Ktoś 01.11.2021 15:38
Szczęść Boże
Mam jedno takie osobiste nurtujące pytanie
Minanowicie chodzi o kwestię robienia znaku krzyża chociażby w sytuacji modlitwy przy posiłku albo innych jak na przykład modlenia się po cichu na przykład będąc gdzieś w jakimś gronie.
Mam z tym problem bo nie raz mam takie jakieś obawy zachamowanie, jakby wstydliwość żeby jednak ten znak krzyża zrobić. Dodam też że jestem dość rozbity chociażby w kwestii określania ciężkości grzechu i mam wrażenie że trochę świruje czasem na różnych punktach także już czasem nie wiem czy to sumienie mówi mi żeby się pomodlić się, zrobić ten znak krzyża bo to tak jakby odwróciły się od Boga jakby go znieważył jak tego nie zrobię czy gdzieś pewne rzeczy są moim wymysłem.
Wyczytałem już tutaj że taka wstydliwość to nie grzech ciężki i kilka innych, też wyczytałem że może jednak warto czy że to chyba nie duży problem zrobić znak krzyża.
Z drugiej strony ja nie widziałem nikogo kto idąc ulica czy w różnych innych miejscach jakaś nie wiem praca, szkoła robił by znak krzyża kończąc modlitwę nawet nie przypominam sobie księdza jakiegoś żeby znak krzyża wykonywał tak trochę nagle chociaż prawdopodobnie po skończonej modlitwie czy jako formę modlitwy.
I teraz moje pytanie zagubionej duszyczki jest co robi czy to jest grzech czy nie (wyczytał ze ciężkim grzechem nie jest najpewniej) ale ja sam już nie wiem, nie wiem co robić jak postępować i jak postąpić w tej sprawie w takiej sytuacji.
Przepraszam jeśli zbyt zawile pisze.
Rozumiem że trudno tu mi cokolwiek zwłaszcza sensownego napisać ale może jednak coś co bym mnie chociaż trochę Nakierowało może uspokoił się da
Nie wydaje mi się, by wstydzić się zrobić znak przed kapliczką albo przed posiłkiem było zaraz grzechem ciężkim, choć na pewno nie jest powód do chluby.
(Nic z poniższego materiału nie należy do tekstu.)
theorem cmdReady_eq_true {s : State} (hb : s.busy = false) (hr : (pins s).rst = false) : cmdReady s = true := by
  simp [cmdReady, hb, hr]

theorem cmdReady_eq_false {s : State} (h : s.busy = true ∨ (pins s).rst = true) : cmdReady s = false := by
  rcases h with h | h <;> simp [cmdReady, h]

theorem statusO_ready {s : State} (h : cmdReady s = true) : statusO s = some (statusWord s) := if_pos h

theorem statusO_not_ready {s : State} (h : cmdReady s = false) : statusO s = none := by simp [statusO, h]

theorem statusBusyO_eq {s : State} (hr : (pins s).rst = false) : statusBusyO s = some s.busy := by simp [statusBusyO, hr]

theorem statusBusyO_in_reset {s : State} (hr : (pins s).rst = true) : statusBusyO s = none := if_pos hr

end Sys2Proof.Machine

namespace Sys2Proof

open Machine

/-! ## What the ports can tell apart -/

section Agree

variable {s t : State}

theorem Agree.pins_eq (h : Agree s t) : pins s = pins t := by rw [pins, pins, h.inputs]

theorem Agree.cmdReady_eq (h : Agree s t) : cmdReady s = cmdReady t := by rw [cmdReady, cmdReady, h.busy, h.pins_eq]

theorem Agree.statusWord_eq (h : Agree s t) : statusWord s = statusWord t := by
  simp only [statusWord, bufLen, h.len, h.errcode, h.outw, h.phase, h.err, h.busy]

theorem Agree.cvO_eq (h : Agree s t) : cvO s = cvO t := by
  unfold cvO
  rw [← h.cmdReady_eq, ← h.phase]
  by_cases hp : s.phase = .idle
  · simp [hp]
  · rw [h.cv hp]

theorem Agree.digestO_eq (h : Agree s t) : digestO s = digestO t := by
  unfold digestO
  rw [← h.cmdReady_eq, ← h.phase]
  by_cases hp : s.phase = .done
  · rw [digestBytes, digestBytes, h.cv (by simp [hp]), h.outw]
  · simp [hp]

theorem Agree.samePorts (h : Agree s t) : SamePorts s t := by
  refine ⟨h.cmdReady_eq, ?_, ?_, ?_, ?_, h.cvO_eq, h.digestO_eq⟩
  · rw [statusBusyO, statusBusyO, h.pins_eq, h.busy]
  · rw [statusO, statusO, h.cmdReady_eq, h.statusWord_eq]
  · rw [lenO, lenO, h.cmdReady_eq, h.len]
  · rw [blkcntO, blkcntO, h.cmdReady_eq, h.blkcnt]

/-! Each update of the state keeps the agreement. -/

theorem raiseError_agree (code : ErrCode) (h : Agree s t) : Agree (raiseError code s) (raiseError code t) :=
  { h with err := rfl, errcode := rfl }

theorem startMessage_agree (w : Width) (h : Agree s t) : Agree (startMessage w s) (startMessage w t) :=
  ⟨rfl, rfl, rfl, rfl, rfl, rfl, h.busy, h.inputs, fun _ => rfl, fun _ => rfl⟩

theorem rejectWidth_agree (h : Agree s t) : Agree (rejectWidth s) (rejectWidth t) :=
  { h with phase := rfl, err := rfl, errcode := rfl, cv := fun hp => absurd rfl hp, buf := nofun }

theorem resetCore_agree (h : Agree s t) : Agree (resetCore s) (resetCore t) :=
  ⟨rfl, rfl, rfl, rfl, rfl, rfl, rfl, h.inputs, fun _ => rfl, fun _ => rfl⟩

theorem passEdge_agree (h : Agree s t) : Agree (passEdge s) (passEdge t) :=
  { h with inputs := congrArg List.tail h.inputs }

theorem agree_with_busy (busy : Bool) (h : Agree s t) : Agree { s with busy := busy } { t with busy := busy } :=
  { h with busy := rfl }

/-- Agreement in an open message, in which BUF and A, B, C agree too. -/
structure OpenAgree (s t : State) : Prop extends Agree s t where
  isOpen : s.phase = .absorb

theorem OpenAgree.cv_eq (h : OpenAgree s t) : s.cv = t.cv := h.cv (by simp [h.isOpen])

theorem OpenAgree.buf_eq (h : OpenAgree s t) : s.buf = t.buf := h.buf h.isOpen

theorem Agree.bufOffset_eq (h : Agree s t) : bufOffset s = bufOffset t := by rw [bufOffset, bufOffset, h.len]

theorem storeByte_agree (b : Byte) (h : OpenAgree s t) : OpenAgree (storeByte b s) (storeByte b t) :=
  { h with
    len := by simp [h.len]
    buf := fun _ => by simp [h.buf_eq, h.toAgree.bufOffset_eq] }

theorem compressBlock_agree (block : List Byte) (h : OpenAgree s t) :
    OpenAgree (compressBlock block s) (compressBlock block t) :=
  { h with
    blkcnt := by simp [h.blkcnt]
    cv := fun _ => by simp [h.cv_eq] }

theorem absorbByte_agree (b : Byte) (h : OpenAgree s t) :
    Option.Rel OpenAgree (absorbByte b s) (absorbByte b t) := by
  have hs := storeByte_agree b h
  simp only [absorbByte]
  rw [hs.toAgree.bufOffset_eq, hs.buf_eq]
  split
  · cases memRead (storeByte b t).buf 0 64 with
    | none => exact .none
    | some block => exact .some (compressBlock_agree block hs)
  · exact .some hs

theorem optionRel_bind {α β : Type} {r : α → β → Prop} {o : Option α} {p : Option β} {f : α → Option α} {g : β → Option β}
    (h : Option.Rel r o p) (hfg : ∀ a b, r a b → Option.Rel r (f a) (g b)) : Option.Rel r (o.bind f) (p.bind g) := by
  rcases h with hab | _
  · exact hfg _ _ hab
  · exact .none

theorem absorbBytes_agree (bs : List Byte) (h : OpenAgree s t) :
    Option.Rel OpenAgree (absorbBytes bs s) (absorbBytes bs t) := by
  induction bs generalizing s t with
  | nil => exact .some h
  | cons b bs ih => exact optionRel_bind (absorbByte_agree b h) fun _ _ => ih

theorem compressFrames_agree (frames : List (List Byte)) (h : OpenAgree s t) :
    OpenAgree (compressFrames frames s) (compressFrames frames t) := by
  induction frames generalizing s t with
  | nil => exact h
  | cons frame frames ih => exact ih (compressBlock_agree frame h)

theorem finishMessage_agree (tail : List Byte) (h : OpenAgree s t) :
    Agree (finishMessage tail s) (finishMessage tail t) := by
  have hf := compressFrames_agree (tailFrames tail s.len) h
  unfold finishMessage
  rw [← h.len]
  exact { hf with phase := rfl, cv := fun _ => hf.cv_eq, buf := fun _ => rfl }

/-! Each command and each step keeps it. -/

theorem orFault_agree {o p : Option State} (h : Option.Rel OpenAgree o p) : AgreeResult (orFault o) (orFault p) := by
  rcases h with hab | _
  · exact hab.toAgree
  · rfl

theorem inOpenMessage_agree (argLegal : Bool) {q r : Result} (h : Agree s t) (act : OpenAgree s t → AgreeResult q r) :
    AgreeResult (inOpenMessage argLegal s q) (inOpenMessage argLegal t r) := by
  unfold inOpenMessage
  rw [← h.err, ← h.phase]
  split
  · exact h
  · split
    · exact raiseError_agree _ h
    · split
      · exact raiseError_agree _ h
      · exact act ⟨h, not_not.mp ‹_›⟩

theorem execFinal_agree (arg : BitVec 4) (h : Agree s t) : AgreeResult (execFinal arg s) (execFinal arg t) :=
  inOpenMessage_agree _ h fun ho => by
    rw [← ho.buf_eq, ← h.bufOffset_eq]
    cases memRead s.buf 0 (bufOffset s) with
    | none => rfl
    | some tail => exact finishMessage_agree tail ho

theorem execInit_agree (arg : BitVec 4) (h : Agree s t) : AgreeResult (execInit arg s) (execInit arg t) := by
  unfold execInit
  cases widthOf arg with
  | none => exact rejectWidth_agree h
  | some w => exact startMessage_agree w h

theorem reservedOpcode_agree (h : Agree s t) : AgreeResult (reservedOpcode s) (reservedOpcode t) := by
  unfold reservedOpcode
  rw [← h.err]
  split
  · exact h
  · exact raiseError_agree _ h

theorem exec_agree (i : Instr) (h : Agree s t) : AgreeResult (exec i s) (exec i t) := by
  rcases instr_cases i with rfl | ⟨arg, rfl⟩ | ⟨n, data, rfl⟩ | ⟨arg, rfl⟩ | hi
  · exact h
  · exact execInit_agree arg h
  · exact inOpenMessage_agree _ h fun ho => orFault_agree (absorbBytes_agree _ ho)
  · exact execFinal_agree arg h
  · rw [exec_reserved hi, exec_reserved hi]
    exact reservedOpcode_agree h

end Agree

/-- Results agree in one of three ways. -/
theorem agreeResult_cases {q r : Result} (h : AgreeResult q r) :
    (∃ s t, q = .next s ∧ r = .next t ∧ Agree s t) ∨ (∃ f, q = .fault f ∧ r = .fault f)
    ∨ (∃ f, q = .refused f ∧ r = .refused f) :=
  match q, r, h with
  | .next s, .next t, h => .inl ⟨s, t, rfl, rfl, h⟩
  | .fault f, .fault _, rfl => .inr (.inl ⟨f, rfl, rfl⟩)
  | .refused f, .refused _, rfl => .inr (.inr ⟨f, rfl, rfl⟩)

theorem completeCommand_agree {q r : Result} (h : AgreeResult q r) :
    AgreeResult (completeCommand q) (completeCommand r) := by
  rcases agreeResult_cases h with ⟨s, t, rfl, rfl, hst⟩ | ⟨f, rfl, rfl⟩ | ⟨f, rfl, rfl⟩
  · exact agree_with_busy false hst
  · rfl
  · rfl

theorem step_agree {s t : State} (h : Agree s t) : AgreeResult (step s) (step t) := by
  unfold step
  rw [← h.pins_eq, ← h.busy]
  split
  · exact resetCore_agree (passEdge_agree h)
  · split
    · rfl
    · split
      · exact completeCommand_agree (exec_agree _ (agree_with_busy true (passEdge_agree h)))
      · exact passEdge_agree h

theorem run_of_fault {k : Nat} {s : State} {f : Fault} (h : step s = .fault f) : run (k + 1) s = .fault f := by
  have h' : core.step s = .fault f := h
  simp only [run, Host.Core.run, h']
  rfl

theorem run_of_refused {k : Nat} {s : State} {f : Refusal} (h : step s = .refused f) : run (k + 1) s = .refused f := by
  have h' : core.step s = .refused f := h
  simp only [run, Host.Core.run, h']
  rfl

/-- Runs from agreeing states go the same way, step by step. -/
theorem run_agree {s t : State} (k : Nat) (h : Agree s t) : AgreeResult (run k s) (run k t) := by
  induction k generalizing s t with
  | zero => exact h
  | succ k ih =>
    rcases agreeResult_cases (step_agree h) with ⟨u, v, hs, ht, huv⟩ | ⟨f, hs, ht⟩ | ⟨f, hs, ht⟩
    · rw [run_succ hs, run_succ ht]
      exact ih huv
    · rw [run_of_fault hs, run_of_fault ht]
      rfl
    · rw [run_of_refused hs, run_of_refused ht]
      rfl

end Sys2Proof

namespace Sys2Proof.Proofs

open Machine

/-- Settles O37: by the ways a step can end; a command's own effect keeps RegInv, and completion clears BUSY. -/
theorem stepKeepsInv : Obligations.StepKeepsInv := fun _ _ hs h => step_keeps_inv hs h

/-- Settles O57: the ports read only what agrees, and so does every update of the state. -/
theorem hiddenValuesNeverReachPorts : Obligations.HiddenValuesNeverReachPorts := fun _ _ h => ⟨h.samePorts, step_agree h⟩

/-- Settles O19: a command that neither compresses nor starts a message keeps A, B, C. -/
theorem chainWriters : Obligations.ChainWriters := by
  intro i s t h hcv
  rcases exec_compresses_or_keeps h with ⟨-, hk | hi⟩ | hc
  · exact absurd hk hcv
  · exact .inl hi
  · exact .inr hc

/-- Settles O20: a command turned away keeps BLKCNT, an ABSORB adds the block ends it reaches, a FINAL its frames. -/
theorem compressionsPerCommand : Obligations.CompressionsPerCommand := by
  intro i s t h
  cases i with
  | nop => exact congrArg State.blkcnt (exec_nop_next h)
  | init arg =>
    rcases exec_init_effect h with ⟨ha, w, -, rfl⟩ | ⟨ha, rfl⟩
    · exact (if_pos ha).symm
    · exact (if_neg ha).symm
  | absorb n data =>
    rcases exec_absorb_effect h with ⟨hn, ht⟩ | ⟨ha, ht⟩
    · exact ht.blkcnt.trans (if_neg fun ⟨he, h1, h8, hp, _⟩ => hn ⟨he, h1, h8, hp⟩).symm
    · rw [absorb_accepted_blkcnt ha ht]
      obtain ⟨he, h1, h8, hp⟩ := ha
      simp [he, h1, h8, hp]
  | final arg =>
    rcases exec_final_effect h with ⟨hn, ht⟩ | ⟨ha, tail, hread, rfl⟩
    · exact ht.blkcnt.trans (if_neg hn).symm
    · exact (finishMessage_blkcnt hread).trans (if_pos ha).symm
  | _ => exact (exec_reserved_turnedAway rfl h).blkcnt
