-- ==== Sys2Proof/Machine/Lanes.lean ====
section
/-! DEFINITION. The lanes' own events: ready lines, completion with owed delivery, stall (R151 to R156), and the
lane requests (R157 to R160). -/

namespace Sys2Proof.Machine

/-! ## Ready lines (R151, R154) -/

/-- READY_RISE: the line rises; a lane with work begins to send (R151). A rise of a line that is asserted already
does not occur and changes nothing (log entry 4). -/
def readyRise (n : LaneNo) (s : State) : State :=
  if s.lanes[n].ready then s else s.setLane n { s.lanes[n] with ready := true }.beginOrWait

/-- READY_FALL: the line falls; a lane with records queued and none being sent begins to wait (R154). A fall of a
line that is deasserted already does not occur and changes nothing (log entry 4). -/
def readyFall (n : LaneNo) (s : State) : State :=
  if s.lanes[n].ready then s.setLane n { s.lanes[n] with ready := false }.beginOrWait else s

/-! ## Completion (R152, R153, R67) -/

/-- Voice y after lane n has delivered its owed Stop (R67). -/
def Voice.delivered (y : Voice) (n : LaneNo) : Voice :=
  let owed := LaneSet.remove y.owed n
  { y with owed := owed, state := if y.state = .owed ∧ owed = 0 then .free else y.state }

/-- Owed delivery on lane n: Stops from the front of the owed-stop list `owed` while the occupancy is below 32
(R152 step 3, R153, R67). -/
def deliverOwed (n : LaneNo) : List Slot → State → State
  | [], s => s
  | v :: rest, s =>
    let l := s.lanes[n]
    if l.occupancy < 32 then
      let s := s.setLane n { l with queue := l.queue ++ [.stop v], owed := rest }
      deliverOwed n rest (s.setVoice v (s.vtb.voices[v].delivered n))
    else s

/-- The completion of a Silence on lane n: the lane leaves the silence-pending set unless that Silence was already
being sent when it last joined (R137); a CLOSING lane whose queue holds no further Silence becomes OFF, and an OFF
lane leaves the set (R152 step 2, R137). -/
def silenceSent (n : LaneNo) (s : State) : State :=
  let s :=
    if LaneSet.has s.slc.stale n then s.setSlc { s.slc with stale := LaneSet.remove s.slc.stale n }
    else s.leavePending n
  let l := s.lanes[n]
  if l.state = .closing ∧ ¬ l.queue.contains .silence then
    (s.setLane n { l with state := .off, stall := none }).leavePending n
  else s

/-- RECORD_COMPLETION: the record being sent leaves the queue; a Silence has its consequences; a LIVE lane delivers
owed Stops; the next record begins or the lane waits (R152). With no record being sent the event does not occur and
changes nothing (log entry 4). -/
def recordCompletion (n : LaneNo) (s : State) : State :=
  let l := s.lanes[n]
  match l.sending, l.queue with
  | true, r :: rest =>
    let s := s.setLane n { l with queue := rest, sending := false }
    let s := if r = .silence then silenceSent n s else s
    let s := if s.lanes[n].state = .live then deliverOwed n s.lanes[n].owed s else s
    (s.setLane n s.lanes[n].beginOrWait).arbitrate
  | _, _ => s

/-! ## Stall (R155, R156) -/

/-- STALL_EXPIRY: the lane becomes DEAD, is emptied and cleared, leaves the silence-pending set, and LANE_DEAD is
raised (R155). Before the timer has run for T × 10 ms since it was last started from zero, as after a Reset Lane or a
Set Lane that restarted it, and with the lane not waiting, the event does not occur and changes nothing (R156, R161,
log entry 4). -/
def stallExpiry (n : LaneNo) (s : State) : State :=
  let l := s.lanes[n]
  if l.waiting && l.stallDue then
    let s := s.setLane n { l with state := .dead, queue := [], owed := [], stall := none }
    let s := (s.clearLane n).leavePending n
    (s.raise (.laneDead n)).arbitrate
  else s

/-! ## Set Lane and Reset Lane (R157 to R159) -/

/-- T is stored; a waiting lane's timer restarts from zero under the new T (R157). -/
def Lane.setTimeout (l : Lane) (t : Nat) : Lane :=
  let l := { l with timeout := t }
  if l.waiting then l.beginOrWait else l

/-- The enable applied to lane n (R158); the case DEAD with enable 1 is refused before (R157). -/
def applyLaneEnable (n : LaneNo) (enable : Bool) (s : State) : State :=
  let l := s.lanes[n]
  match l.state, enable with
  | .off, false => s
  | .off, true => (s.setLane n { l with state := .live }).silenceLane n
  | .live, false => (s.setLane n { l with state := .closing }).silenceLane n
  | .live, true => s
  | .closing, false => s
  | .closing, true => (s.setLane n { l with state := .live }).silenceLane n
  | .dead, false => (s.setLane n { l with state := .off }).leavePending n
  | .dead, true => s

/-- Set Lane (R157, R158). DEDUCED (log entry 17): a Set Lane that finds the lane DEAD stores T when its enable is 0,
and is refused and changes nothing when its enable is 1 (R157), although the last row of R161 says that the new T is
stored. -/
def setLaneOwner (a : LaneNo × Bool × Nat) (s : State) : Verdict :=
  if s.lanes[a.1].state = .dead ∧ a.2.1 = true then .refuse .wrongState
  else
    let s := s.setLane a.1 (s.lanes[a.1].setTimeout a.2.2)
    let s := applyLaneEnable a.1 a.2.1 s
    .accept s [byte s.lanes[a.1].state.code]

/-- SET_LANE (R157, R158). -/
def setLaneRequest (tag : Byte) (p : List Byte) (s : State) : State :=
  takeRequest 0x30 tag false (parseSetLane p) setLaneOwner s

/-- Lane n becomes LIVE with a fresh Silence and its resynchronisation; if it waits, its timer restarts from zero
(R159 steps 1 to 4; R164 for RESTART). -/
def reviveLane (s : State) (n : LaneNo) : State :=
  let s := (s.setLane n { s.lanes[n] with state := .live }).silenceLane n
  s.setLane n s.lanes[n].beginOrWait

/-- Reset Lane (R159). -/
def resetLaneOwner (n : LaneNo) (s : State) : Verdict :=
  if s.lanes[n].state = .off then .refuse .wrongState else .accept (reviveLane s n) []

/-- RESET_LANE (R159). -/
def resetLane (tag : Byte) (p : List Byte) (s : State) : State :=
  takeRequest 0x31 tag false (parseOne (field 4) p) resetLaneOwner s

/-! ## Read Lanes (R160) -/

/-- The block of a lane in the reply (R160). -/
def Lane.report (l : Lane) : List Byte :=
  [byte l.state.code, byte l.occupancy, byteOfBool l.ready, byteOfBool l.sending, byte l.timeout, byte l.owed.length]
    ++ l.owed.map fun v => byte v.val

/-- READ_LANES (R160). -/
def readLanes (tag : Byte) (p : List Byte) (s : State) : State :=
  takeRequest 0x32 tag true (parseEmpty p) (fun _ s => .accept s (allLanes.flatMap fun n => s.lanes[n].report)) s

/-! ## The commands -/

/-- READY_RISE: the command. -/
def execReadyRise (n : LaneNo) (s : State) : Host.Outcome State Fault Refusal := .next (readyRise n s)

/-- READY_FALL: the command. -/
def execReadyFall (n : LaneNo) (s : State) : Host.Outcome State Fault Refusal := .next (readyFall n s)

/-- RECORD_COMPLETION: the command. -/
def execRecordCompletion (n : LaneNo) (s : State) : Host.Outcome State Fault Refusal := .next (recordCompletion n s)

/-- STALL_EXPIRY: the command. -/
def execStallExpiry (n : LaneNo) (s : State) : Host.Outcome State Fault Refusal := .next (stallExpiry n s)

/-- SET_LANE: the command. -/
def execSetLane (tag : Byte) (p : List Byte) (s : State) : Host.Outcome State Fault Refusal :=
  .next (setLaneRequest tag p s)

/-- RESET_LANE: the command. -/
def execResetLane (tag : Byte) (p : List Byte) (s : State) : Host.Outcome State Fault Refusal :=
  .next (resetLane tag p s)

/-- READ_LANES: the command. -/
def execReadLanes (tag : Byte) (p : List Byte) (s : State) : Host.Outcome State Fault Refusal :=
  .next (readLanes tag p s)

end Sys2Proof.Machine
end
Zwłaszcza że, jak sugerujesz nie chodzi o wstydzenie się wiary jako takiej, ale pewnej ostentacji w tym względzie. Moim jednak zdaniem wstydzisz się tego zupełnie niepotrzebnie. Prawie nikt nie zwraca na to uwagi. No, chyba że przeżegnasz się akurat w takim momencie, że patrzysz się na kogoś przechodzącego. Wtedy może pomyśleć, że na jego/jej widok ;) Ale tak? Po prostu nie rozglądaj się czy ktoś patrzy, tylko się przeżegnaj.
J.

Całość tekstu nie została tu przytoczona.